= Colin Currie Group =

British percussion group

The Colin Currie Group is a British percussion group founded and led by Colin Currie. This ensemble is dedicated to performing and recording the music of Steve Reich.

==Career==

Percussionist Colin Currie has been fascinated by Steve Reich's music since he was a teenager. He formed The Colin Currie Group in 2006 for a performance of Drumming, by Steve Reich, at the BBC Proms to celebrate the composer's 70th birthday. The Colin Currie Group continued to perform Drumming around the world, and have since added a number of works by Reich to their repertoire, such as Music for 18 Musicians, Sextet, Tehillim, and Music for Pieces of Wood. Reich has worked closely with the ensemble, and has said that Colin Currie is “one of the greatest musicians working in the world today.” Reich has performed with the Colin Currie Group, notably for a performance of his Clapping Music, in a concert that saw the 2014 world premiere of Quartet for two vibraphones and two pianos.

The Colin Currie Group has performed extensively in the United Kingdom, as well as performing their international debut at Tokyo Opera City Concert Hall in 2012, and their European debut at the Concertgebouw, Amsterdam. They have also performed at Elbphilharmonie, Hamburg, London's Southbank Centre, the Paris Cité de la Musique, Cologne Philharmonie, Prague Strings of Autumn Festival, Rotterdam De Doelen, Glasgow Minimal Festival, Helsinki Festival, and the Macau Festival.

The group contains up to a dozen members in addition to Currie, according to the pieces performed. (Note: The photo gallery on the group's website displays the portraits of 12 musicians in addition to Currie.)

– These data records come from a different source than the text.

/-- R69: while BUSY = 1 a read of STATUS shows bit 0 = 1 and a draw in its other bits, any other read of engine-written
state a draw, and a read of host-written state what it shows while BUSY = 0. That the reserved bits of STATUS are drawn too is
an inference (log 19). (Where a cell of IBUF, DT or CT is unwritten, the two reads of the last clause take the same draw: the
model's choice, log 4.) -/
def Obligations.BusyReadsShowBusyAndExactHostState : Prop :=
  ∀ s : State, s.params.legal → busy s = true →
    (∃ v n, (busRead (regOffset .status) s).answer = some v ∧ v.getLsbD 0 = true ∧
      ∀ j, 1 ≤ j → v.getLsbD j = (Config.draw n 32).getLsbD j) ∧
    (∀ r ∈ [Reg.result, .bitcount, .optr, .packState, .iptr, .degenRemain],
      ∃ n, (busRead (regOffset r) s).answer = some (Config.draw n 32)) ∧
    (∀ k, 4 * k < s.params.obufSize → ∃ n, (busRead (obufAddr k) s).answer = some (Config.draw n 32)) ∧
    (∀ r ∈ [Reg.id, .param0, .param1, .ctrl, .data, .bitlen, .root, .degenWeight],
      busRead (regOffset r) s = { s with answer := some (regWord s r) }) ∧
    (∀ a, (∃ k, 4 * k < s.params.ibufSize ∧ a = ibufAddr k) ∨
        (∃ i, i < s.params.dtNodes ∧ (a = dtLeftAddr i ∨ a = dtRightAddr i)) ∨
        (∃ i, i < s.params.alphabet ∧ (a = ctControlAddr i ∨ a = ctCodeAddr i)) →
      (busRead a s).answer = (busRead a { s with pend := none }).answer)

/-- R44, in terms of the register words. -/
def Obligations.IrqFollowsEnabledDoneAndErrorBits : Prop :=
  ∀ s : State, irq s = true ↔
    ((ctrlWord s.ctrl).getLsbD 1 = true ∧ (statusWord s).getLsbD 1 = true) ∨
    ((ctrlWord s.ctrl).getLsbD 2 = true ∧ ∃ j, 8 ≤ j ∧ j ≤ 19 ∧ (statusWord s).getLsbD j = true)

/-! ### Reset -/

/-- R191: what `rst` leaves, whatever HBP was doing (R190), and what the commands then do. Unlisted memory cells are the
unspecified ones (R43). -/
def Obligations.HardResetLeavesTheResetValues : Prop :=
  ∀ s : State,
    regWord (hardReset s) .id = 0x48554631 ∧ regWord (hardReset s) .param0 = regWord s .param0 ∧
    regWord (hardReset s) .param1 = regWord s .param1 ∧
    ctrlWord (hardReset s).ctrl = 0x00200000 ∧ statusWord (hardReset s) = 0 ∧ (hardReset s).pend = none ∧
    (hardReset s).data = 0 ∧ (hardReset s).result = 0 ∧ (hardReset s).bitcount = 0 ∧ (hardReset s).optr = 0 ∧
    packStateWord (hardReset s) = 0 ∧ (hardReset s).bitlen = 0 ∧ (hardReset s).iptr = 0 ∧
    (hardReset s).degenRemain = 0 ∧ (hardReset s).acc = 0 ∧ (hardReset s).accN = 0 ∧
    (hardReset s).params = s.params ∧ (hardReset s).obuf = [] ∧ (hardReset s).ibuf = [] ∧ irq (hardReset s) = false ∧
    (s.params.tablesWritable = true →
      rootWord (hardReset s).tables.root = 0 ∧ (hardReset s).tables.degenWeight = 0 ∧
      (∀ t, ctValid (hardReset s) t = false) ∧
      (hardReset s).tables.ctControl = [] ∧ (hardReset s).tables.ctCode = [] ∧
      (hardReset s).tables.dtLeft = [] ∧ (hardReset s).tables.dtRight = [] ∧
      (∀ sym, exec (.encSym sym) (hardReset s) = .next (raiseErr .empty (hardReset s))) ∧
      exec .decInit (hardReset s) = .next (raiseErr .empty (hardReset s)) ∧
      exec .decSym (hardReset s) = .next (raiseErr .empty (hardReset s))) ∧
    (s.params.tablesWritable = false → (hardReset s).tables = s.params.romImage) ∧
    (∀ n, 1 ≤ n → exec (.getBits n) (hardReset s) = .next (raiseErr .underrun (hardReset s))) ∧
    (s.params.legal → ∀ n, 1 ≤ n → n ≤ 32 →
      ∃ t, exec (.putBits n) (hardReset s) = .next t ∧ t.bitcount.toNat = n ∧ t.status.errors = 0) ∧
    (∃ t, exec .flush (hardReset s) = .next t ∧ t.status.encClosed = true ∧ t.status.errors = 0)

In 2017, The Colin Currie Group successfully crowdfunded a recording of Reich's Drumming, exceeding their goal, and released this recording on Colin Currie Records in February 2018. In February 2018, Nonesuch Records released a recording of Colin Currie Group performing Steve Reich's Quartet, paired with the composer's Pulse, performed by International Contemporary Ensemble.

In 2023 the Colin Currie Group released a recording of Reich's Music for 18 Musicians.